Semantic Web As proposed by Tim Berners-Lee in his original paper, the Semantic Web should be a new generation of World Wide Web in which information is given a computer understandable well-defined meaning (semantics), thus enabling a wide range of intelligent services such as search agents, information filters etc. As a consequence, using this semantics, or metadata, it will be possible, e.g., to perform search of Web resources by content rather than just by keywords. A significant step in this direction is the development of a new generation of Web markup languages such as Web Ontology Language (OWL) and its predecessor DAML+OIL.

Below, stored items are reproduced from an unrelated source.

-- ==== Sys2Proof/Certificates/Slice0/Obligations.lean ====
section
/-! DEFINITION. The statements for the provers. Where a command acts for a host command, its turn is `HostTurn` or `AdminTurn`, and the state it
acts on is `State.started`; where it is an instruction of a tile, its turn is `TileTurn`. -/

open Sys2Proof Sys2Proof.Machine

/-! ### The machine -/

/-- A step runs the command at the front of the queue on the state with the rest of the queue; with no command waiting the block idles
(log entry 1). -/
def Obligations.StepRunsTheFrontCommand : Prop :=
  (∀ (s : State) (c : Instr) (r : List Instr), s.pending = c :: r → step s = exec c { s with pending := r }) ∧
  (∀ s : State, s.pending = [] → step s = .next s)

/-- R401: a command starts exactly when its queue and context run, the components it needs run, and it is the first entry of the queue that has not started, with
no WAIT outstanding before it and, when it is a barrier, nothing outstanding before it. -/
def Obligations.CommandsStartInRingOrder : Prop :=
  ∀ (s : State) (q : QId) (cmd : HostCmd) (k : Nat) (e : Entry) (t : State),
    s.start q cmd = some (k, e, t) ↔
      k = qKey q ∧ e.cmd = cmd ∧ t = s.started q e.sub ∧ (compsOf cmd).all s.compUp = true ∧
      ∃ qu before after, s.queues.get (qKey q) = some qu ∧ s.queueRuns qu = true ∧ qu.fetched = before ++ e :: after ∧
        (∀ x ∈ before, x.st = .started) ∧ e.st = .waiting ∧ (∀ x ∈ before, ∀ a, x.cmd ≠ .wait a) ∧ (e.barrier = true → before = [])

/-- R405: completing a fetched entry of a queue whose context has no partition writes its record into the next place of the completion ring, with the
phase bit inverted on each pass and the flag of an event ring overflow (log entry 52, DESIGN CHOICE), and takes the entry off the queue.
R405: the bytes of a record lie where the table puts them, and the phase bit of byte 5 is 1 on a ring's first pass and alternates. -/
def Obligations.RecordsAndLayout : Prop :=
  (∀ (s : State) (qk sub : Nat) (d : Done) (q : Queue) (e : Entry),
     s.queues.get qk = some q → q.fetched.find? (fun (x : Entry) => x.sub == sub) = some e → s.ctxPart q.ctx = none → s.farHead = none →
       s.complete qk sub d =
         ((({ s.objWrite q.ring (q.sqSize * 128 + q.written % q.cqSize * 32)
               (recBytes ⟨sub, d.st, d.sc, d.flags ||| s.overflowFlag qk, d.stage, e.tag, d.result, d.ts.getD s.ts, d.detail⟩ q.written q.cqSize) with
             queues := (s.objWrite q.ring (q.sqSize * 128 + q.written % q.cqSize * 32)
               (recBytes ⟨sub, d.st, d.sc, d.flags ||| s.overflowFlag qk, d.stage, e.tag, d.result, d.ts.getD s.ts, d.detail⟩ q.written q.cqSize)).queues.set qk
                 { q with written := (q.written + 1) % w32 } } : State).dropEntry qk sub).settle).tallyFull) ∧
  (∀ (r : Rec) (i size : Nat), 0 < size → r.flags < 128 → r.stage < 256 → r.sub < 2 ^ 32 → r.result < 2 ^ 32 → r.ts < 2 ^ 64 → r.detail < 2 ^ 64 →
     let b := recBytes r i size
     b.length = 32 ∧ fieldLE b 0 4 = r.sub ∧ fieldLE b 4 1 = statusCode r.st ∧ fieldLE b 5 1 = r.flags + (if i / size % 2 = 0 then 128 else 0) ∧
     fieldLE b 6 1 = scopeCode r.sc ∧ fieldLE b 7 1 = r.stage ∧ fieldLE b 8 4 = r.tag.toNat ∧ fieldLE b 12 4 = r.result ∧ fieldLE b 16 8 = r.ts ∧
     fieldLE b 24 8 = r.detail)

/-! ### Rings and the queue engine -/

/-- R399: an equal tail does nothing; a tail past the ring size faults the context with MALFORMED; a tail behind the current one is ignored and counted;
any other one makes entries ready, stamped with the TS. A doorbell of a function that does not answer, or of no queue, changes nothing.
R400: a consumer index ahead of the last record written is ignored and counted; any other is taken, and a wait for a slot that it ends is
counted in nanoseconds, while one that leaves no slot free goes on.
R397: what the host writes into the window of a mapped ring goes into the ring's pages, and to the catcher of a caught partition; a write that no ring
of an answering function takes changes nothing. -/
def Obligations.RingWrites : Prop :=
  (∀ (s : State) (q : QId) (v : U32),
     ((s.fnOpen q.fn.val = false ∨ s.queues.get (qKey q) = none) → exec (.doorbell q v) s = .next s) ∧
     (∀ qu, s.fnOpen q.fn.val = true → s.queues.get (qKey q) = some qu →
       (v.toNat = qu.tail → exec (.doorbell q v) s = .next s) ∧
       (∀ c, v.toNat ≠ qu.tail → qu.sqSize < diff32 v.toNat qu.head → qu.ctx = some c →
         exec (.doorbell q v) s = .next (s.ctxFault c .malformed none)) ∧
       (v.toNat ≠ qu.tail → diff32 v.toNat qu.head ≤ qu.sqSize → diff32 v.toNat qu.head < diff32 qu.tail qu.head →
         exec (.doorbell q v) s = .next (s.bumpFn q.fn.val hqBadHead 1)) ∧
       (v.toNat ≠ qu.tail → diff32 v.toNat qu.head ≤ qu.sqSize → diff32 qu.tail qu.head ≤ diff32 v.toNat qu.head →
         exec (.doorbell q v) s = .next ((s.setQueue (qKey q) { qu with tail := v.toNat, stamps := qu.stamps ++ [(v.toNat, s.ts)] }).lookAhead
           { qu with tail := v.toNat, stamps := qu.stamps ++ [(v.toNat, s.ts)] })))) ∧
  (∀ (s : State) (q : QId) (v : U32) (qu : Queue), s.fnOpen q.fn.val = true → s.queues.get (qKey q) = some qu →
     (diff32 qu.written qu.cqHead < diff32 v.toNat qu.cqHead → exec (.cqHeadWrite q v) s = .next (s.bumpFn q.fn.val hqBadHead 1)) ∧
     (diff32 v.toNat qu.cqHead ≤ diff32 qu.written qu.cqHead → qu.blockedSince = none →
       exec (.cqHeadWrite q v) s = .next (s.setQueue (qKey q) { qu with cqHead := v.toNat })) ∧
     (∀ t, diff32 v.toNat qu.cqHead ≤ diff32 qu.written qu.cqHead → qu.blockedSince = some t → qu.cqSize ≤ s.slotsUsed (qKey q) { qu with cqHead := v.toNat } →
       exec (.cqHeadWrite q v) s = .next (s.setQueue (qKey q) { qu with cqHead := v.toNat })) ∧
     (∀ t, diff32 v.toNat qu.cqHead ≤ diff32 qu.written qu.cqHead → qu.blockedSince = some t → s.slotsUsed (qKey q) { qu with cqHead := v.toNat } < qu.cqSize →
       exec (.cqHeadWrite q v) s = .next ((s.setQueue (qKey q) { qu with cqHead := v.toNat, blockedSince := none }).bumpFn q.fn.val hqBackpressure (s.ts - t)))) ∧
  (∀ (s : State) (fn : Fn) (off : U64) (data : Bytes),
     (∀ m, s.fnOpen fn.val = true →
       (s.fn fn.val).maps.find? (fun (m : Nat × Nat × Nat) => m.1 ≤ off.toNat && off.toNat + data.length ≤ m.1 + m.2.1) = some m →
         exec (.ringWindowWrite fn off data) s = .next ((s.objWrite m.2.2 (off.toNat - m.1) data).mirrorHostWrite m.2.2 (off.toNat - m.1) data.length)) ∧
     ((s.fnOpen fn.val = false ∨ (s.fn fn.val).maps.find? (fun (m : Nat × Nat × Nat) => m.1 ≤ off.toNat && off.toNat + data.length ≤ m.1 + m.2.1) = none) →
         exec (.ringWindowWrite fn off data) s = .next s))

/-- R400, R409, R418, R419: with a ready entry, a free completion slot and room in RING, the entry is taken off the ring; it waits when every check
passes, and otherwise completes with the refusal the rules name: CONTEXT_LOST under a device fault or in a LOST context, FEATURE where the feature was not
agreed, and the lowest failing check's status as a context fault. A ring page whose entry fails its dual-rail check is a device fault with PARITY, lines of the
entry that do not verify are the context's INTEGRITY, and a partition's own words that fail are its PARITY (R13, R237, R278, R449).
A command that names what a command before it will make is checked when it starts (log entry 196, DEDUCED). -/
def Obligations.EntryFetchAdmits : Prop :=
  ∀ (s : State) (q : QId) (qu : Queue) (c : Nat) (x : Ctx) (r : RawEntry),
    s.queues.get (qKey q) = some qu → qu.st = .active → qu.ctx = some c → s.ctxs.get c = some x → x.st ≠ .draining → x.restoring = false →
    s.fencedCtx x = false → qu.ready ≠ 0 → s.slotsUsed (qKey q) qu < qu.cqSize → readEntry (s.readyBytes qu 5) = some r →
    (s.ringRails qu = false → exec (.entryFetch q) s = .next (s.devFault .parity none)) ∧
    (s.ringRails qu = true → s.entryLines qu r.span = false → exec (.entryFetch q) s = .next (s.ctxFault c .integrity none)) ∧
    (s.ringRails qu = true → s.entryLines qu r.span = true → (isControl r.cmd = false ∨ s.ringDepth < 256) →
      (s.dev.fault.isSome = true → exec (.entryFetch q) s =
        .next (((s.setQueue (qKey q) (qu.take r)).complete (qKey q) qu.head (Done.of .contextLost .device)).tallyFull)) ∧
      (s.dev.fault = none → x.st = .lost → exec (.entryFetch q) s =
        .next (((s.setQueue (qKey q) (qu.take r)).complete (qKey q) qu.head (Done.of .contextLost .context)).tallyFull)) ∧
      (s.dev.fault = none → x.st = .active → x.part.all s.partRails = false → exec (.entryFetch q) s =
        .next (((s.setQueue (qKey q) (qu.take r)).faultAt (qKey q) qu.head .parity .partition).tallyFull)) ∧
      (s.dev.fault = none → x.st = .active → x.part.all s.partRails = true →
        (s.agreement (qFn (qKey q)) = false ∨ (r.cmd ≠ .bad ∧ queueKind r.cmd = .ctx ∧ s.featureOk (qFn (qKey q)) r.cmd = false)) →
        exec (.entryFetch q) s = .next (((s.setQueue (qKey q) (qu.take r)).complete (qKey q) qu.head (Done.req .feature)).tallyFull)) ∧
      (s.dev.fault = none → x.st = .active → x.part.all s.partRails = true → s.agreement (qFn (qKey q)) = true →
        (r.cmd = .bad ∨ queueKind r.cmd ≠ .ctx ∨ s.featureOk (qFn (qKey q)) r.cmd = true) →
        (∀ st, qu.loadsFirst r.cmd = false → govern ((s.setQueue (qKey q) (qu.take r)).ctxFails c (qu.stamp qu.head) x.part r.cmd) = some st → exec (.entryFetch q) s =
          .next ((((s.setQueue (qKey q) (qu.take r)).bumpFn (qFn (qKey q)) hqFetchFault 1).ctxFault c st (some (qKey q, qu.head))).tallyFull)) ∧
        (qu.loadsFirst r.cmd = false → govern ((s.setQueue (qKey q) (qu.take r)).ctxFails c (qu.stamp qu.head) x.part r.cmd) = none → exec (.entryFetch q) s =
          .next ((s.setQueue (qKey q) (qu.take r)).tallyFull)) ∧
        (qu.loadsFirst r.cmd = true → exec (.entryFetch q) s = .next ((s.setQueue (qKey q) (qu.take r)).tallyFull))))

Semantic Web Services Among the most important Web resources are those that provide services, i.e. not merely present static information but allow a human or a computer agent to effect some action (to process information, buy a product or control a physical device). The aim of researches into Semantic Web Services is to provide enabling infrastructure for e-Science, e-commerce and other Web applications by automating access to Web services. In particular, the objective is to automate the process of discovering and using services in order to perform a given task, and of composing multiple services in order to perform more complex tasks.
Dynamic Ontologies for Services Like the Description Logics on which they are based, languages such as DAML+OIL and OWL have limited expressive power. From the point of view of describing services, these restrictions are rather severe. In particular, they can only describe static aspects of the world, since they have no notion of time and change. One of approaches to overcome these limitations is the Web Services Ontology Language (OWL-S, formerly DAML-S) which is currently being developed as a part of the DAML program. This new Web markup language is expected to provide a computer-interpretable description for services and enable users and software agents to discover, invoke, compose, and monitor Web resources offering particular services.
A principled extension of Web ontology languages to represent and reason about dynamic situations first requires an extension of the underlying description logics on which they are based. The goal of this project is to develop a logical basis for a dynamic ontology language that is fully compatible with current, standard static ontology languages and provides the necessary expressive power for the structured representation of e-Science services. We propose to do this by extending existing description logics with the notions of time (both quantitative and qualitative), and change. Most importantly, we will specify and investigate inference problems that are well-suited to serve as a basis for reasoning systems to support the description and use of Web-services.